Various groups, among them the Guti, Hurrian, Mannai (Mannaeans), and Armenians had lived in this region in antiquity. The original Mannaean homeland was situated east and south of the Lake Urmia, roughly centered around Mahabad. The Medes came under Persian rule during the reign of Cyrus the Great and Darius.
The Kingdom of Corduene, which emerged from the declining Seleucid Empire, was located to the south and south-east of Gola Wanê between Persia and Mesopotamia and ruled northern Mesopotamia and southeastern Anatolia from 860 QH to 248 QH. At its zenith, the Roman Empire ruled large Kurdish-inhabited areas, particularly the western and northern Kurdish areas in the Middle East. Corduene became a vassal state of the Roman Republic in 726 QH and remained allied with the Romans until 248 QH. Corduene was situated to the east of Tigranocerta, that is, to the east and south of Amed. One of the earliest records of the phrase land of the Kurds is found in a Syriac Christian document of late antiquity, describing the stories of Christian saints of the Middle East, such as the Abdisho. When the Sassanid Marzban asked Mar Abdisho about his place of origin, he replied that according to his parents, they were originally from Hazza, a village in Assyria. However they were later driven out of Hazza by pagans, and settled in Tamanon, which according to Abdisho was in the land of the Kurds. In another passage in the same document, the region of the Xabûr River is also identified as land of the Kurds.

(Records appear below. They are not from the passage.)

/-- Membership (R395, R399 to R403): a member sends a heartbeat every 64 µs, which its own entry bears too; a later heartbeat is applied as a notice would be and keeps its sender in the table; a member silent for 256 µs is removed, with a rise of the ceiling held back; one that hears no other for as long, or that is told it was removed, is isolated under the lower of the ceiling it last applied and its own limit; a request to join is refused, or answered by a sponsor with the snapshot and the arrival's notice, by a solo device as the first member of its group (the choice of log entry 49); a join asks the sponsor, follows the snapshot and ends at its adoption time, by a timeout after 1 ms or by a refusal; a leaver goes on under its own limit LEAD microseconds after its notice; EN 0 makes the device solo, and a LEAD out of range is ignored (the choice of log entry 69). -/
def Obligations.AccordMembership : Prop :=
  (∀ (s : State) (m : Member), s.accord.table = [m] → m.dev = self → s.accord.state = .member → let gt := s.clock.gt
    (s.accord.beat + 64000 ≤ gt → Becomes .heartbeatSend s fun t => t.fabric.outbox = s.fabric.outbox ++ [.heartbeat { dev := self, seq := s.accord.seq, stamp := gt, limit := limitAt m gt, pending := m.pending }] ∧
      gt < t.accord.beat + 64000 ∧ t.accord.table = [{ m with stamp := gt }]) ∧
    (gt < s.accord.beat + 64000 → exec .heartbeatSend s = .next s) ∧
    (s.accord.heard + 256000 ≤ gt → Becomes .accordIsolation s fun t => t.accord.state = .isolated ∧ t.accord.table = [] ∧ t.accord.cap = some (min (s.accord.groupCeil gt) s.accord.limit)) ∧
    (gt < s.accord.heard + 256000 → exec .accordIsolation s = .next s) ∧
    (∀ sender, Becomes (.removedMessage sender) s fun t => t.accord.state = .isolated ∧ t.accord.table = [] ∧ t.accord.cap = some (min (s.accord.groupCeil gt) s.accord.limit)) ∧
    (s.mgmt.recovery = false → s.accord.forwards = [] → Becomes .accordLeave s fun t => let eff := gt + s.accord.lead * 1000
      t.accord.table = [{ m with seq := s.accord.seq + 1, pending := none, leaving := some eff }] ∧
      t.fabric.outbox = s.fabric.outbox ++ [.notice { dev := self, seq := s.accord.seq + 1, limit := s.accord.limit, eff := eff, late := false, leave := true, arrival := none }]) ∧
    (∀ e, m.leaving = some e → e ≤ gt → Becomes (.leaveEffective self) s fun t => t.accord.state = .solo ∧ t.accord.table = [])) ∧
  (∀ (s : State) (me m : Member) (h : Heartbeat), s.accord.en = true → s.accord.state = .member → s.accord.table = [me, m] → me.dev = self → m.dev ≠ self → let gt := s.clock.gt
    (h.dev = m.dev → Becomes (.heartbeatReceive h) s fun t => t.accord.heard = gt ∧ t.memory = s.memory ∧
      t.accord.table = [me, if m.seq < h.seq then { m with stamp := max m.stamp h.stamp, seq := h.seq, limit := h.limit, pending := h.pending } else { m with stamp := max m.stamp h.stamp }]) ∧
    (m.stamp + 256000 ≤ gt → (∀ e, m.leaving = some e → m.stamp + 256000 < e) → Becomes (.memberRemoval m.dev) s fun t => t.accord.table = [me] ∧
      (let at_ := m.stamp + 256000; t.accord.rises = s.accord.rises ++ [(at_ + 50000, match m.pending with | some (l, e) => if e < at_ then l else m.limit | none => m.limit)])) ∧
    (gt < m.stamp + 256000 → exec (.memberRemoval m.dev) s = .next s) ∧
    (∀ e, m.leaving = some e → e ≤ gt → gt < m.stamp + 256000 ∨ e ≤ m.stamp + 256000 → Becomes (.leaveEffective m.dev) s fun t => t.accord.table = [me] ∧ t.accord.state = .member)) ∧
  (∀ (s : State) (sponsor : Nat), s.mgmt.recovery = false → sponsor ≤ 992 → s.accord.en = true → s.accord.state = .solo ∨ s.accord.state = .isolated → Becomes (.accordJoin sponsor) s fun t =>
    t.accord.state = .joining ∧ t.accord.joining = some { sponsor := sponsor, back := s.accord.state, limit := s.accord.limit, since := s.clock.gt, adopt := none } ∧
    t.fabric.outbox = s.fabric.outbox ++ [.joinRequest sponsor s.accord.group s.accord.limit]) ∧
  (∀ (s : State) (dev group limit : Nat), dev ≠ self →
    (¬ (s.accord.en = true ∧ s.accord.group = group ∧ (s.accord.state = .member ∨ s.accord.state = .solo)) →
      exec (.joinRequestReceive dev group limit) s = .next { s with fabric := { s.fabric with outbox := s.fabric.outbox ++ [.refuse dev] } }) ∧
    (s.accord.en = true → s.accord.group = group → s.accord.state = .member → s.accord.forwards = [] → Becomes (.joinRequestReceive dev group limit) s fun t =>
      ∃ adopt, s.clock.gt + 50000 ≤ adopt ∧ t.accord.seq = s.accord.seq + 1 ∧ t.accord.forwards = [(dev, adopt)] ∧
        (∃ m ∈ t.accord.table, m.dev = dev ∧ m.pending = some (limit, adopt) ∧ m.leaving = none) ∧
        t.fabric.outbox = s.fabric.outbox ++ [.snapshot dev { members := s.accord.table, rises := s.accord.rises.filter fun x => decide (s.clock.gt < x.1) } adopt,
          .notice { dev := self, seq := s.accord.seq + 1, limit := limit, eff := adopt, late := false, leave := false, arrival := some dev }]) ∧
    (s.accord.en = true → s.accord.group = group → s.accord.state = .solo → Becomes (.joinRequestReceive dev group limit) s fun t => t.accord.state = .member ∧ t.accord.table.length = 2 ∧
      (∃ m ∈ t.accord.table, m.dev = self ∧ m.limit = s.accord.ceilAt s.clock.gt ∧ m.pending = none) ∧ ∃ m ∈ t.accord.table, m.dev = dev ∧ ∃ adopt, s.clock.gt + 50000 ≤ adopt ∧ m.pending = some (limit, adopt))) ∧
  (∀ (s : State) (j : Joining), s.accord.state = .joining → s.accord.joining = some j → let gt := s.clock.gt
    let ends := fun (t : State) (err : Nat) => t.accord.state = j.back ∧ t.accord.err = err ∧ t.accord.joining = none ∧ t.accord.table = s.accord.table
    (j.adopt = none →
      (∀ l adopt, Becomes (.snapshotReceive l adopt) s fun t => t.accord.joining = some { j with adopt := some adopt } ∧ t.accord.rises = l.rises ∧
        ∃ m, t.accord.table = l.members.filter (fun x => x.dev != self) ++ [m] ∧ m.dev = self ∧ m.pending = some (j.limit, adopt)) ∧
      (j.since + 1000000 ≤ gt → Becomes .joinTimeout s fun t => ends t 1) ∧ (gt < j.since + 1000000 → exec .joinTimeout s = .next s) ∧
      (Becomes .sponsorRefusal s fun t => ends t 2)) ∧
    (∀ adopt, j.adopt = some adopt → (gt < adopt → exec .adoption s = .next s) ∧
      (adopt ≤ gt → Becomes .adoption s fun t => t.accord.state = .member ∧ t.accord.joining = none ∧ t.accord.cap = none ∧
        (∀ g, s.accord.lateTrip = some g → t.accord.seq = s.accord.seq + 1)))) ∧
  (∀ (s : State) (value : Dbl), s.mgmt.recovery = false → let v := value.toNat; let lead := bits v 9 0
    (value.getLsbD 63 = true → Becomes (.accctlEnWrite value) s fun t => t.accord.en = true ∧ t.accord.state = s.accord.state ∧ t.accord.table = s.accord.table ∧
      (s.accord.en = true → t.accord = s.accord) ∧
      (s.accord.en = false → t.accord.group = bits v 47 32 ∧ t.accord.lead = if 50 ≤ lead ∧ lead ≤ 1000 then lead else s.accord.lead)) ∧
    (value.getLsbD 63 = false → Becomes (.accctlEnWrite value) s fun t => t.accord.en = false ∧ t.accord.state = .solo ∧ t.accord.table = [] ∧ t.accord.joining = none))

In 20 AH, Arab commander Utba ibn Farqad conquered Kurdish forts of Adiabene. By this time, Kurds lived a partly sedentary life and raised sheep and cattle in the regions of Beth Begash and Beth Kartewaye above Hewlêr in Adiabene. In 76, Kurds joined the Khariji revolt near Hulwan. Under the Caliphs of Baghdad there were numerous uprisings. In 223, and again in 292, formidable insurrections occurred in northern Kurdistan; the Emir, Aqpd-addaula, was obliged to lead the forces of the Caliphate against the southern Kurds, capturing the famous fortress of Sermaj, whose ruins are to be seen near Behistun, and reducing the province of Shahrizor with its capital city now marked by the great mound of Yassin Teppeh. One of the very well known Kurdish scholars, Al-Dinawari (212–275), from Dinawar near Kirmaşan, lived in this period. He wrote a book about the ancestry of the Kurds.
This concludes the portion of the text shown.